__Your objective__:
Every line containing "exact" should be identified and copied from the data below.

(Stored data entries)
++++
/-- A list of the pairs whose index is apart from the one that is written. -/
theorem filter_storeAt {α : Type} [DecidableEq α] (d : Nat → α) {k : Nat} (v : α) (m : List (Nat × α)) {p : Nat × α → Bool}
    (hp : ∀ w, p (k, w) = false) : (storeAt d m k v).filter p = m.filter p := by
  have erased : ∀ l : List (Nat × α), (eraseAt k l).filter p = l.filter p := by
    intro l
    induction l with
    | nil => rfl
    | cons e l ih =>
      obtain ⟨j, w⟩ := e
      by_cases hj : k = j
      · subst hj
        simp [eraseAt, hp, ih]
      · simp [eraseAt, hj, List.filter_cons, ih]
  have inserted : ∀ l : List (Nat × α), (insertAt k v l).filter p = l.filter p := by
    intro l
    induction l with
    | nil => simp [insertAt, hp]
    | cons e l ih =>
      obtain ⟨j, w⟩ := e
      unfold insertAt
      split
      · rw [List.filter_cons, hp, if_neg Bool.false_ne_true]
      · split
        · next hj =>
          subst hj
          simp [hp]
        · simp [List.filter_cons, ih]
  unfold storeAt
  split
  · exact erased m
  · exact inserted m

theorem Half.txSlots_wr (x : Half) {a : Nat} (v : Word) (ha : offTxSlots a) : (x.wr a v).txSlots = x.txSlots := by
  unfold Half.txSlots Half.wr
  dsimp only
  rw [filter_storeAt]
  intro w
  obtain h | h := ha <;> simp <;> omega

theorem Half.mem_rxSlots_wr {x : Half} {a m : Nat} {v : Word} (hm : m ∈ (x.wr a v).rxSlots) :
    (0x40000 ≤ a ∧ a < 0x50000 ∧ (a - 0x40000) / 0x40 = m) ∨ m ∈ x.rxSlots := by
  simp only [Half.rxSlots, List.mem_dedup, List.mem_map, List.mem_filter, decide_eq_true_eq] at hm ⊢
  obtain ⟨e, ⟨he, lo, hi⟩, rfl⟩ := hm
  obtain h | h := keys_storeAt he
  · exact Or.inl ⟨h ▸ lo, h ▸ hi, by rw [h]⟩
  · exact Or.inr ⟨e, ⟨h, lo, hi⟩, rfl⟩

/-! O23: receive and transmit slots. -/

theorem Half.rxs_onRx_same (x : Half) (n : Nat) (f : RxSlot → RxSlot) : (x.onRx n f).rxs_ n = f (x.rxs_ n) := by
  unfold Half.onRx Half.rxs_
  exact lookAt_storeAt_self ..

theorem Half.rxs_onRx_ne (x : Half) {n m : Nat} (f : RxSlot → RxSlot) (h : m ≠ n) : (x.onRx n f).rxs_ m = x.rxs_ m := by
  unfold Half.onRx Half.rxs_
  exact lookAt_storeAt_ne _ _ _ h

@[simp] theorem Half.rxs_wr (x : Half) (a : Nat) (v : Word) (n : Nat) : (x.wr a v).rxs_ n = x.rxs_ n := rfl
@[simp] theorem Half.onRx_get (x : Half) (n : Nat) (f : RxSlot → RxSlot) (a lo k : Nat) : (x.onRx n f).get a lo k = x.get a lo k := rfl

/-- The registers of receive slot n that its start writes. -/
def rxStartRegs (n : Nat) : List Nat :=
  [Adr.FRX_STATUS n, Adr.FRX_EVENT n, Adr.RX_STAT (4 * n), Adr.RX_STAT (4 * n + 1), Adr.RX_STAT (4 * n + 2), Adr.RX_STAT (4 * n + 3)]

/-- y is x but for what the start of receive slot n changes. -/
structure OnlySlot (n : Nat) (x y : Half) : Prop where
  regs : SameRegs (rxStartRegs n) x y
  slots : ∀ m ∈ y.rxSlots, m = n ∨ m ∈ x.rxSlots
  state : ∀ m, m ≠ n → y.rxs_ m = x.rxs_ m

namespace OnlySlot
variable {n : Nat} {x y z : Half}

theorem refl (n : Nat) (x : Half) : OnlySlot n x x := ⟨.refl _ _, fun _ => Or.inr, fun _ _ => rfl⟩

theorem wr (h : OnlySlot n x y) {a : Nat} (v : Word) (ha : a ∈ rxStartRegs n) (hn : n < 1024) : OnlySlot n x (y.wr a v) := by
  refine ⟨fun b hb => (Half.rd_wr_ne y v fun e : b = a => hb (e ▸ ha)).trans (h.regs b hb), fun m hm => ?_, h.state⟩
  obtain ⟨-, hi, rfl⟩ | hm := Half.mem_rxSlots_wr hm
  · simp only [rxStartRegs, List.mem_cons, List.not_mem_nil, or_false, Adr.FRX_STATUS, Adr.FRX_EVENT, Adr.RX_STAT] at ha
    left
    omega
  · exact h.slots m hm

theorem onRx (h : OnlySlot n x y) (f : RxSlot → RxSlot) : OnlySlot n x (y.onRx n f) :=
  ⟨h.regs, h.slots, fun m hm => (y.rxs_onRx_ne f hm).trans (h.state m hm)⟩

end OnlySlot

theorem Half.rxSlots_lt {x : Half} {m : Nat} (hm : m ∈ x.rxSlots) : m < 1024 := by
  simp only [Half.rxSlots, List.mem_dedup, List.mem_map, List.mem_filter, decide_eq_true_eq] at hm
  obtain ⟨e, ⟨-, lo, hi⟩, rfl⟩ := hm
  omega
++++
__Problem solution__:
  · exact erased m
  · exact inserted m
  · exact Or.inl ⟨h ▸ lo, h ▸ hi, by rw [h]⟩
  · exact Or.inr ⟨e, ⟨h, lo, hi⟩, rfl⟩
  exact lookAt_storeAt_self ..
  exact lookAt_storeAt_ne _ _ _ h
  · exact h.slots m hm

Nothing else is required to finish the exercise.